- Born: 1964 (age 61–62) Östhammar, Sweden
- Education: Uppsala University
- Scientific career
- Workplaces: Lund University

= Susanne Åkesson =

Swedish migration expert (born 1964)

Susanne Åkesson (born 1964) is a Swedish migration expert. She is a professor of Zoology at Lund University. She was a member of the team that proposed that the stripes on zebras deter insects like tabanidae.

==Life==
Åkesson was born in Östhammar in 1964. She is a professor of Zoology at Lund University, where she is also the Director of the Centre for Animal Movement Research (CAnMove).

In 2009 she shared the August Prize with photographer Brutus Östling for their book about the migration of birds. This was the first time the prize had been given for a non-fiction book about a natural science subject.

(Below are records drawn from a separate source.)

-- ==== Sys2Proof/Machine/Listing.lean ====
section
/-! DEFINITION. The listing view (43_listing): the text of a record as a pure function of it, with the default
spellings (RENDER, 93 I6; log entry 16). Text is built as lists of characters and made a string at the end. -/
namespace Sys2Proof.Machine

/-- One lowercase hexadecimal digit. -/
def hexDigit (d : Nat) : Char := if d < 10 then Char.ofNat (48 + d) else Char.ofNat (87 + d)

/-- Exactly `k` lowercase hexadecimal digits of `v` (43_listing R271, HPAD without its prefix). -/
def hexFixed : (k v : Nat) → List Char
  | 0, _ => []
  | k + 1, v => hexFixed k (v / 16) ++ [hexDigit (v % 16)]

/-- A digit list without leading zeros, at least one digit left. -/
def dropZeros : List Char → List Char
  | [] => []
  | [c] => [c]
  | c :: cs => if c = '0' then dropZeros cs else c :: cs

/-- `H32` (43_listing R271). -/
def h32 (v : Word) : List Char := '0' :: 'x' :: dropZeros (hexFixed 8 v.toNat)

/-- `HPAD` (43_listing R271). -/
def hpad (v k : Nat) : List Char := '0' :: 'x' :: hexFixed k v

/-- `DEC` of a short literal, 0 to 63 (43_listing R271, R274). -/
def dec6 (v : BitVec 6) : List Char :=
  if v.toNat < 10 then [hexDigit v.toNat] else [hexDigit (v.toNat / 10), hexDigit (v.toNat % 10)]

/-- `REG`: r0 to r13, sp, pc (10_state R43). -/
def regName (r : RegNo) : List Char :=
  match r.toNat with
  | 14 => ['s', 'p']
  | 15 => ['p', 'c']
  | n => if n < 10 then ['r', hexDigit n] else ['r', '1', hexDigit (n - 10)]

/-- `FSUF` (43_listing R272). -/
def floatSuffix : Tag → List Char
  | .fFloat => [':', 'f'] | .dFloat => [':', 'd'] | .gFloat => [':', 'g'] | .hFloat => [':', 'h']
  | _ => []

/-- The mark of a deferred displacement (43_listing R283, R284). -/
def deferMark (deferred : Bool) : List Char := if deferred then ['@'] else []

/-- A register in parentheses. -/
def parenReg (r : RegNo) : List Char := '(' :: regName r ++ [')']

/-- The text of an operand record, by class (43_listing R274 to R285). -/
def renderOperand : OperandRecord → List Char
  | .shortLiteral h v => "S^#".toList ++ dec6 v ++ floatSuffix h.tag
  | .indexed _ x base => renderOperand base ++ '[' :: regName x ++ [']']
  | .register _ r => regName r
  | .registerDeferred _ r => parenReg r
  | .autodecrement _ r => '-' :: parenReg r
  | .autoincrement _ r => parenReg r ++ ['+']
  | .immediate h v w => "I^#".toList ++ hpad v (2 * w) ++ floatSuffix h.tag
  | .autoincrementDeferred _ r => '@' :: parenReg r ++ ['+']
  | .absolute _ a => '@' :: '#' :: h32 a
  | .displacement _ r _ d deferred => deferMark deferred ++ h32 d ++ parenReg r
  | .pcRelative _ _ _ deferred t => deferMark deferred ++ h32 t
  | .branch _ _ _ t => h32 t

/-- `lower` on one character: A to Z to a to z (43_listing R286). -/
def lowerChar (c : Char) : Char :=
  if 65 ≤ c.toNat ∧ c.toNat ≤ 90 then Char.ofNat (c.toNat + 32) else c

/-- The operands' texts with a comma between two of them (43_listing R286). -/
def joinOperands : List OperandRecord → List Char
  | [] => []
  | [o] => renderOperand o
  | o :: os => renderOperand o ++ ',' :: joinOperands os

/-- The instruction text of a record (43_listing R286, R287). -/
def renderInstr (r : Record) : List Char :=
  match r.mnemonic with
  | none => ".word ".toList ++ hpad r.cp.toNat (2 * r.cw)
  | some m =>
    match r.ops with
    | [] => m.toList.map lowerChar
    | os => m.toList.map lowerChar ++ ' ' :: joinOperands os

/-- Bytes in rows of 4, the last one perhaps shorter (43_listing R288). -/
def rowsOf4 : List Byte → List (List Byte)
  | a :: b :: c :: d :: rest => [a, b, c, d] :: rowsOf4 rest
  | [] => []
  | short => [short]

/-- A row's bytes, two digits each, one space between (43_listing R290). -/
def renderBytes : List Byte → List Char
  | [] => []
  | [b] => hexFixed 2 b.toNat
  | b :: bs => hexFixed 2 b.toNat ++ ' ' :: renderBytes bs

/-- Spaces on the right up to `n` characters. -/
def padRight (n : Nat) (cs : List Char) : List Char := cs ++ List.replicate (n - cs.length) ' '

/-- A row's prefix: its first address in 8 digits and the separator (43_listing R289). -/
def rowPrefix (a : Nat) : List Char := hexFixed 8 a ++ [':', ' ']

/-- The rows after row 0: prefix and bytes only (43_listing R292). -/
def laterRows (a : Nat) : List (List Byte) → List (List Char)
  | [] => []
  | row :: rows => (rowPrefix a ++ renderBytes row) :: laterRows (a + 4) rows

/-- The lines of a record: row 0 padded to 11 characters of bytes, two spaces and the text; then the other rows
(43_listing R288 to R292). -/
def listingLines (r : Record) : List (List Char) :=
  match rowsOf4 r.bytes with
  | [] => []
  | row :: rows =>
    (rowPrefix r.start ++ padRight 11 (renderBytes row) ++ ' ' :: ' ' :: renderInstr r) :: laterRows (r.start + 4) rows

/-- `Listing(rec)` (43_listing R270). -/
def listing (r : Record) : List String := (listingLines r).map String.ofList

/-- The listing of a run: the lines of its records in order, each ended by one line feed (43_listing R293). -/
def listingOfRun (rs : List Record) : String :=
  String.ofList (rs.flatMap (fun r => (listingLines r).flatMap (fun l => l ++ ['\n'])))

end Sys2Proof.Machine
end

She has co-written research which proposes that the stripes of a zebra may deter horseflies as they find them unattractive. Along with her colleagues, she received the Ig Nobel Prize in Physics for this research in 2016. Her research about stripes on zebras has been continued. Researchers believe that the colour difference in the stripes leads also to a temperature difference which confuses the tabanidae. These insects rely on finding blood vessels which they locate based on temperature. According to 2023 research the insects learn that they cannot easily find blood vessels on striped skin and soon learn to look elsewhere.

She has worked on research showing that male Caspian terns lead their young on their first migration, transmitting cultural knowledge of migration, that several species of birds respond significantly to moonlight, and that Common swifts spend months at a time in the air without landing.

She is a fellow of the Royal Swedish Academy of Sciences.